* _Your instructions_:
Below are some entries. Copy each line in them that holds "hexval".

[Stored data entries]
theorem test_witness_CommandWritesOnlyItsRegisters :
    (∃ t, exec .hotp asciiState = .next t ∧ t.status = .ok) ∧ RegName.ctr ∉ registersWritten .hotp :=
  ⟨exists_of_check (by decide +kernel), by decide⟩

/-- Two states that differ, and agree on all that `HMAC` reads. -/
theorem test_witness_CommandResultDependsOnlyOnItsReads :
    (∀ r ∈ registersRead .hmac, agreeOn asciiState { asciiState with digits := 3, ctr := 9 } r) ∧
      (∃ t, exec .hmac asciiState = .next t ∧ t.status = .ok) ∧
      ∃ t, exec .hmac { asciiState with digits := 3, ctr := 9 } = .next t ∧ t.status = .ok :=
  ⟨by simp [registersRead, agreeOn], exists_of_check (by decide +kernel),
    exists_of_check (by decide +kernel)⟩

/-- Other bytes behind a text of two characters. -/
theorem test_witness_BytesBeyondTheLengthAreIgnored :
    (∀ j < 2, byteAt (fillBuf 256 [0x4D, 0x59, 0x3D]) j = byteAt (textState 2 [0x4D, 0x59]).text j) ∧
      byteAt (fillBuf 256 [0x4D, 0x59, 0x3D]) 2 ≠ byteAt (textState 2 [0x4D, 0x59]).text 2 ∧
      (∀ j < 0, byteAt (fillBuf 160 [0xFF]) j = byteAt (textState 2 [0x4D, 0x59]).key j) ∧
      ∃ t, exec .decb32 (textState 2 [0x4D, 0x59]) = .next t ∧ t.status = .ok :=
  ⟨by decide +kernel, by decide +kernel, by decide, exists_of_check (by decide +kernel)⟩

/-- `=` as the only character, and as the last of 256. -/
theorem test_witness_Base32AlphabetIsTheTable :
    (textState 1 [0x3D]).textLen.toNat = 1 ∧ byteAt (textState 1 [0x3D]).text 0 = 0x3D ∧
      (textState 256 (List.replicate 255 0x41 ++ [0x3D])).textLen.toNat = 256 ∧
      byteAt (textState 256 (List.replicate 255 0x41 ++ [0x3D])).text 255 = 0x3D ∧
      b32val 0x3D = none := by decide +kernel

/-- 257 characters; a bad one; none and one; two and 256 good ones. -/
theorem test_witness_Decb32DecodesTheText :
    256 < (textState 257 []).textLen.toNat ∧
    ((textState 256 []).textLen.toNat ≤ 256 ∧ ∃ i < 256, b32val (byteAt (textState 256 []).text i) = none) ∧
    (textState 0 []).textLen.toNat ≤ 1 ∧
    ((textState 1 [0x41]).textLen.toNat ≤ 1 ∧ ∀ i < 1, b32val (byteAt (textState 1 [0x41]).text i) ≠ none) ∧
    (2 ≤ (textState 2 [0x4D, 0x59]).textLen.toNat ∧
      ∀ i < 2, b32val (byteAt (textState 2 [0x4D, 0x59]).text i) = some (([12, 24] : List (BitVec 5)).getD i 0)) ∧
    (textState 256 (List.replicate 256 0x37)).textLen.toNat = 256 ∧
      ∀ i < 256, b32val (byteAt (textState 256 (List.replicate 256 0x37)).text i) =
        some ((List.replicate 256 (31 : BitVec 5)).getD i 0) := by
  refine ⟨by decide, ⟨by decide, 0, by decide, by decide +kernel⟩, ?_⟩
  decide +kernel

/-- `g` as the first of two characters, and an odd text of one and of 255. -/
theorem test_witness_HexDigitsHaveTheirValues :
    ((textState 2 [0x67, 0x30]).textLen.toNat = 2 ∧
      ∀ d ≤ 15, (hexval (byteAt (textState 2 [0x67, 0x30]).text 0)).map BitVec.toNat ≠ some d) ∧
    (textState 1 [0x30]).textLen.toNat % 2 = 1 ∧ (textState 255 []).textLen.toNat % 2 = 1 ∧
      (textState 255 []).textLen.toNat ≤ 256 := by decide +kernel

/-- 257 characters; an odd text; a bad character; none; two and 256 good ones. -/
theorem test_witness_DechexDecodesTheText :
    256 < (textState 257 []).textLen.toNat ∧ (textState 255 []).textLen.toNat % 2 = 1 ∧
    ((textState 256 []).textLen.toNat % 2 = 0 ∧ hexval (byteAt (textState 256 []).text 255) = none) ∧
    (textState 0 []).textLen.toNat = 0 ∧
    (2 ≤ (textState 2 [0x61, 0x46]).textLen.toNat ∧
      ∀ i < 2, hexval (byteAt (textState 2 [0x61, 0x46]).text i) = some (([10, 15] : List (BitVec 4)).getD i 0)) ∧
    (textState 256 (List.replicate 256 0x39)).textLen.toNat = 256 ∧
      ∀ i < 256, hexval (byteAt (textState 256 (List.replicate 256 0x39)).text i) =
        some ((List.replicate 256 (9 : BitVec 4)).getD i 0) := by decide +kernel
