/-- One encoder interface (R342 to R352). -/
structure Encoder where
  /-- Raw count r, reported position p and direction (R343, R344). -/
  r : Int := 0
  p : Int := 0
  up : Bool := true
  /-- Levels taken of A, B and Z. -/
  a : Bool := false
  b : Bool := false
  z : Bool := false
  /-- Instants at which p changed in the current direction, newest first, at most 17 (R346). -/
  changes : List Nat := []
  standstill : Bool := false
  armed : Bool := false
  indexDone : Bool := false
  indexTime : Nat := 0
  lineFault : Bool := false
  /-- A QUAD_ERROR or LINE_FAULT since the previous tick latch (R350). -/
  dirty : Bool := false
  /-- FRESH of `enc.state`. -/
  fresh : Bool := false
  latch : EncLatch := {}
  age : Nat := 255
  /-- Tick of the last tick latch. -/
  latchTick : Option Nat := none
  probe : EncLatch := {}
  /-- Previous valid word, its p and sample instant; none before the first (R347). -/
  word : Option (Nat × Int × Nat) := none
  /-- V of the last valid word and herd time of the last change of p (R347). -/
  wordSpeed : F64 := 0
  lastChange : Nat := 0
  /-- Reference edge of the transaction in progress (R348, R349). -/
  transaction : Option Nat := none
  /-- Position changes waiting for their repeater edge, oldest first, as signed runs (R352). -/
  emuQueue : List Int := []
  /-- Levels of QA, QB and QZ while EMULATE is set. -/
  qa : Bool := false
  qb : Bool := false
  qz : Bool := false
  lastEmu : Nat := 0
  deriving DecidableEq, Repr

/-- Where a chopper phase stands (R357, R358). -/
inductive ChopPhase where
  | on | fast | slow
  deriving DecidableEq, Repr

/-- Bridge states of a phase (Table 16-5). -/
inductive Bridge where
  | positive | negative | slowDecay | off
  deriving DecidableEq, Repr

/-- One bridge phase of an auxiliary axis. -/
structure BridgePhase where
  bridge : Bridge := .off
  phase : ChopPhase := .on
  /-- Herd time at which the on or the off phase began. -/
  since : Nat := 0
  /-- The phase runs the hysteresis chopper (R358, R359). -/
  hysteresis : Bool := false
  /-- Offset o of R358, A. -/
  offset : F32 := 0
  /-- Phase target, A. -/
  target : F32 := 0
  /-- Newest and first current-sense sample of the tick (12-bit, signed). -/
  sample : Int := 0
  first : Int := 0
  /-- Sums over the tick: samples, |samples|, |target| and time driven positive and negative. -/
  count : Nat := 0
  sum : Int := 0
  sumAbs : Nat := 0
  sumTarget : F64 := 0
  tPos : Nat := 0
  tNeg : Nat := 0
  lastSample : Nat := 0
  deriving DecidableEq, Repr

/-- One auxiliary axis (R354 to R362). -/
structure AuxAxis where
  /-- I_ref (`aux.i_ref`). -/
  iRef : F32 := 0
  phaseA : BridgePhase := {}
  phaseB : BridgePhase := {}
  /-- The axis runs the hysteresis chopper (HYSTERESIS). -/
  hysteresis : Bool := false
  /-- Ticks in a row outside the tolerance, and below half the entry speed; the change of chopper they make due (R359). -/
  fallbackRun : Nat := 0
  slowRun : Nat := 0
  chopDue : Option Bool := none
  entryVel : F64 := 0
  /-- VEL of the tick in progress. -/
  vel : F64 := 0
  /-- δ_f (`aux.load_angle`). -/
  loadAngle : F32 := 0
  stallRun : Nat := 0
  stall : Bool := false
  /-- The condition of R361 held at the last tick start; STALL is due when its run is complete. -/
  stallDue : Bool := false
  /-- `aux.i_mean`. -/
  meanA : F32 := 0
  meanB : F32 := 0
  /-- Outputs of the inner loop waiting for a reference instant: compute time, U0 (R356). -/
  outputs : List (Nat × F32) := []
  /-- DIR level, and STEP pulses sent. -/
  dir : Bool := true
  /-- Tick in which the feedback operand was last posted (R362). -/
  fbTick : Option Nat := none
  deriving DecidableEq, Repr

/-- The field region. -/
structure FieldState where
  inputs : List (Nat × StdInput) := []
  /-- Group faults of the inputs (4 bits) and outputs (2 bits). -/
  inGroup : BitVec 4 := 0
  outGroup : BitVec 2 := 0
  /-- Commands driving DO0 to DO15, `fio.out_state`. -/
  outState : BitVec 16 := 0
  encoders : List Encoder := List.replicate 8 {}
  axes : List AuxAxis := List.replicate 8 {}
  deriving DecidableEq, Repr

/-! ### Acquisition and logs (17_acquisition_and_logs.md) -/

/-- `acq.state` (R367). -/
inductive AcqMode where
  | idle | armed | triggered | done | aborted
  deriving DecidableEq, Repr

/-- A trigger event that waits for its sample (R368): herd time of the event, FORCE. -/
structure TrigEvent where
  time : Nat
  force : Bool
  deriving DecidableEq, Repr

/-- A capture (R364 to R371). -/
structure Capture where
  id : Nat := 0
  state : AcqMode := .idle
  fast : Bool := false
  t0 : Nat := 0
  period : Nat := 0
  /-- The 64 signal entries as they stood at ARM. -/
  signals : List Nat := []
  rowBytes : Nat := 0
  capacity : Nat := 0
  pre : Nat := 0
  /-- Index of the next sample. -/
  next : Nat := 0
  /-- Rows held, oldest first: sample index and bytes. -/
  rows : List (Nat × Bytes) := []
  /-- Value of the trigger signal at the last sample, binary64. -/
  lastValue : Option F64 := none
  /-- k, TRIG_SUB, TRIG_TIME, EVENT_TIME, FORCED, ACTUAL_PRE. -/
  trigIndex : Option Nat := none
  trigSub : Nat := 0
  trigTime : Nat := 0
  eventTime : Nat := 0
  forced : Bool := false
  actualPre : Nat := 0
  /-- Gap records, ascending: FIRST, COUNT, ECC. -/
  gaps : List (Nat × Nat × Bool) := []
  gapLimit : Bool := false
  eccLost : Bool := false
  /-- Events and FORCE waiting for a sample. -/
  events : List TrigEvent := []
  deriving DecidableEq, Repr
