/-- The check of one arm (R209, R210): a violation puts the arm into arm hold. -/
def checkArm (tp : Nat) (s : State) (a : Nat) : State :=
  if !armPresent s.objs a || armHeld s a || holdLasts s then s
  else
    match missingZones s a tp with
    | [] => s
    | z :: _ =>
      let w := errWord 1 2 4 1 false z
      let s1 := bump (error s w) 0x40 0 0x87
      let s2 := withPiste s1 (fun q => { q with lastViolation := upd q.lastViolation a (fun _ => (z, tp, (nth {} s.plan.arms a).theta)) })
      armHold s2 a w .momentary

/-- Start of the arbiter pass of the tick in progress. -/
def passStart (s : State) : Nat := tickStart s + ov s 0x40 0 0x80

/-- The arbiter can run: PD7 on, an image active, the block neither gated nor isolated. -/
def arbiterUp (s : State) : Bool := s.herd.running && drives s && imageActive s && domainOn s 7 && !isolated s 2 4 && !gated s 2 4

/-- Zones the arms hold or have requested: home zones, leases, pending requests. -/
def zoneRows (s : State) : List (Nat × Nat × Nat × Nat × Bool) :=
  (heldHomes s).map (fun h => (h.1, h.2, 0, 2 ^ 64 - 1, true)) ++
    s.piste.leases.map (fun l => (l.arm, l.zone, l.start, l.finish, true)) ++
    s.piste.requests.map (fun r => (r.arm, r.zone, r.start, r.finish, false))

/-- One pass with start t_p (R205); the holder of a pair mirrors at its end (R212, R406). -/
def arbiterPass (tp : Nat) (s : State) : State :=
  let s0 := withPiste s (fun q => { q with passLeases := q.leases, passHomes := q.homesHeld })
  let s1 := expireLeases s0 tp (fun _ => true)
  let due := s1.piste.releases.filter (fun r => decide (r.2 < tp))
  let s2 := due.foldl (fun s r => applyRelease s r.1)
    (withPiste s1 (fun q => { q with releases := q.releases.filter (fun r => !decide (r.2 < tp)) }))
  let s4 :=
    if holdLasts s2 then s2
    else
      let exts := sortBy (fun (x y : ZoneExtension) => decide (x.arm < y.arm) || (x.arm == y.arm && decide (x.order < y.order)))
        (s2.piste.extensions.filter (fun x => decide (x.at_ < tp)))
      let s3 := exts.foldl (judgeExtension tp)
        (withPiste s2 (fun q => { q with extensions := q.extensions.filter (fun x => !decide (x.at_ < tp)) }))
      let cands := sortBy (ranksAbove s3.piste) (s3.piste.requests.filter (fun r => r.origin.isNone || decide (r.at_ < tp)))
      let g := cands.foldl (arbitrate tp) { s := s3 }
      withPiste g.s (fun q => { q with credits := newCredits q g.refused g.granted })
  let s5 := withPiste s4 (fun q => { q with checkedSets := (List.range 8).map (nextSet s4) })
  let s6 := (List.range 8).foldl (checkArm tp) s5
  let s7 := postDone s6
  mirrorPiste (withPiste s7 (fun q => { q with lastPass := tp, passTick := some s.herd.tick, passRows := zoneRows s7 }))

/-- ARBITER_PASS (R205): one pass in a tick, at its start or as soon after it as the command comes. -/
def execArbiterPass (clk : Nat) (s : State) : Host.Outcome State Fault Refusal :=
  let s1 := begin clk s
  .next (if arbiterUp s1 && decide (passStart s1 ≤ now s1) && s1.piste.passTick != some s1.herd.tick then arbiterPass (passStart s1) s1 else s1)

/-- LEASE_EXPIRY (R205 step 1): at the start of a pass a lease whose END has come is removed, unless it is KEPT. [DESIGN CHOICE, log 4] -/
def execLeaseExpiry (clk lease : Nat) (s : State) : Host.Outcome State Fault Refusal :=
  let s1 := begin clk s
  .next (if arbiterUp s1 && decide (passStart s1 ≤ now s1) && s1.piste.passTick != some s1.herd.tick then
      expireLeases s1 (passStart s1) (fun l => l.id = lease)
    else s1)
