-- ==== Sys2Proof/Machine/Profile.lean ====
section
/-! DEFINITION. The profile engine (10_motion_profiles.md R214 to R237): moves, jogs, conveyors, stop ramps and the pass of every tick. -/

namespace Sys2Proof.Machine

def withProf (s : State) (f : ProfileState → ProfileState) : State := { s with prof := f s.prof }
def chan (s : State) (ch : Nat) : Channel := tget {} s.prof.channels ch
def setChan (s : State) (ch : Nat) (f : Channel → Channel) : State :=
  withProf s (fun p => { p with channels := tset {} p.channels ch (f (tget {} p.channels ch)) })
def armMot (s : State) (a : Nat) : ArmMotion := nth {} s.prof.arms a
def setArmMot (s : State) (a : Nat) (f : ArmMotion → ArmMotion) : State := withProf s (fun p => { p with arms := upd p.arms a f })
def armPlan (s : State) (a : Nat) : ArmPlan := nth {} s.plan.arms a
def setArmPlan (s : State) (a : Nat) (f : ArmPlan → ArmPlan) : State := { s with plan := { s.plan with arms := upd s.plan.arms a f } }

/-- The arm a channel belongs to: a joint's arm, or `joint.scale_arm` of an auxiliary axis (R215). -/
def chanArm (objs : List (Nat × Nat)) (ch : Nat) : Option Nat :=
  if ch < 64 then some (ch / 8)
  else if ch < 72 then (if ob objs 0x21 ch 0x0F < 8 then some (ob objs 0x21 ch 0x0F) else none)
  else none

/-- A channel that can move exists. -/
def chanPresent (objs : List (Nat × Nat)) (ch : Nat) : Bool := if ch < 64 then jointPresent objs ch else decide (ch < 72)

/-- Channels of an arm: its present joints and the auxiliary axes that follow it. -/
def armChans (objs : List (Nat × Nat)) (a : Nat) : List Nat :=
  (List.range 72).filter (fun ch => chanPresent objs ch && chanArm objs ch == some a)

/-- Limits of a channel in counts (R221). -/
def chanLimits (objs : List (Nat × Nat)) (ch : Nat) : Limits :=
  let f := fun m => toCounts objs ch (dOfF32 (obF objs 0x21 ch m))
  { v := f 3, a := f 4, j := f 5 }

/-- Soft limits in q32.32 counts. -/
def softMin (objs : List (Nat × Nat)) (ch : Nat) : Int := sext 64 (ob objs 0x21 ch 1)
def softMax (objs : List (Nat × Nat)) (ch : Nat) : Int := sext 64 (ob objs 0x21 ch 2)

/-- A position in counts lies inside the soft limits. -/
def insideSoft (objs : List (Nat × Nat)) (ch : Nat) (p : F64) : Bool :=
  dLe (q32ToD (softMin objs ch)) p && dLe p (q32ToD (softMax objs ch))

/-- The time a channel runs in: its arm's plan time, or herd time `t`. -/
def chanTime (s : State) (ch t : Nat) : Nat :=
  match chanArm s.objs ch with
  | some a => (armPlan s a).theta
  | none => t

/-- Plan rate of a channel. -/
def chanRho (s : State) (ch : Nat) : F64 :=
  match chanArm s.objs ch with
  | some a => (armMot s a).rho
  | none => dOne
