/-- Rows of G of a problem; those of a pinned arm are open. [DESIGN CHOICE, log 52] -/
def rowValues (s : State) (snap : Snapshot) : List RowValue :=
  let objs := snap.objs
  let armRows := fun (a : Nat) =>
    let sn := armOfProblem s snap a
    let zones := (endCentres objs a).map (fun c => (c, centreZones s snap sn c))
    let contain := (zoneKnots objs).flatMap (fun k =>
      let rows := zones.flatMap (fun c => containRows objs sn k c.1 ((c.2.find? (fun e => e.1 = k)).bind (·.2)))
      (rows ++ List.replicate (11 * 16) openRow).take (11 * 16))
    let fast := (speedKnots objs s.plan.speedKnots).flatMap (fun k =>
      let rows := pointSpeedRows snap sn k ++ [approachRow objs sn k]
      if sepKnots objs < k && k ≤ knotCount objs then rows.map (fun _ => openRow) else rows)
    if sn.pinned then (contain ++ fast).map (fun _ => openRow) else contain ++ fast
  let pairs := (couplePairs objs).flatMap (fun c =>
    (zoneKnots objs).flatMap (coupleRows objs (armOfProblem s snap c.1) (armOfProblem s snap c.2.1) c.2.2))
  (plannedArms objs).flatMap armRows ++ pairs

/-- Values put at their places, the rest as they were. -/
def scatter (old : List F64) (es : List (Nat × F64)) : List F64 := es.foldl (fun l e => upd l e.1 (fun _ => e.2)) old

/-- The numeric arrays of a problem. `old` are those of the slot, whose D and V stay. -/
def problemValues (s : State) (snap : Snapshot) (old : SolverValues) : SolverValues :=
  let objs := snap.objs
  let n := (problemJoints objs).length * jointVars objs
  let sn := fun (ch : Nat) => armOfProblem s snap (ch / 8)
  let cost := fun (ch : Nat) => jointCost objs (nth {} s.plan.arms (ch / 8)) (sn ch) ch
  let eqs := fun (ch : Nat) => jointEquations objs ch (knot0Of objs (sn ch) ch)
  let rows := rowValues s snap
  let bounds := (problemJoints objs).flatMap (fun ch => (indexed (jointBounds objs (sn ch) ch)).map (fun b => (columnOf objs ch b.1, b.2)))
  let ends := fun (f : RowValue → F64) => scatter (rows.map (fun _ => 0)) ((indexed rows).map (fun r => (nth 0 (rowOrder objs s.plan.speedKnots) r.1, f r.2)))
  { old with
    p := (compress n (costEntries objs cost)).2.2, a := (compress n (equalityEntries objs eqs)).2.2, g := (compress n (rowEntries objs s.plan.speedKnots rows)).2.2
    q := scatter (List.replicate n 0) ((problemJoints objs).flatMap (fun ch => (cost ch).map (fun t => (columnOf objs ch t.1, t.2.2))))
    b := scatter (List.replicate ((problemJoints objs).length * jointRows objs) 0) ((indexed (problemJoints objs)).flatMap (fun j =>
      (indexed (eqs j.2)).map (fun r => (nth 0 (equalityOrder objs) (j.1 * jointRows objs + r.1), r.2.2))))
    l := ends (·.2.1), u := ends (·.2.2)
    xlo := scatter (List.replicate n dNegInf) (bounds.map (fun b => (b.1, b.2.1)))
    xhi := scatter (List.replicate n dInf) (bounds.map (fun b => (b.1, b.2.2))) }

* _Reply_:
      ∀ d ≤ 15, (hexval (byteAt (textState 2 [0x67, 0x30]).text 0)).map BitVec.toNat ≠ some d) ∧
    ((textState 256 []).textLen.toNat % 2 = 0 ∧ hexval (byteAt (textState 256 []).text 255) = none) ∧
      ∀ i < 2, hexval (byteAt (textState 2 [0x61, 0x46]).text i) = some (([10, 15] : List (BitVec 4)).getD i 0)) ∧
      ∀ i < 256, hexval (byteAt (textState 256 (List.replicate 256 0x39)).text i) =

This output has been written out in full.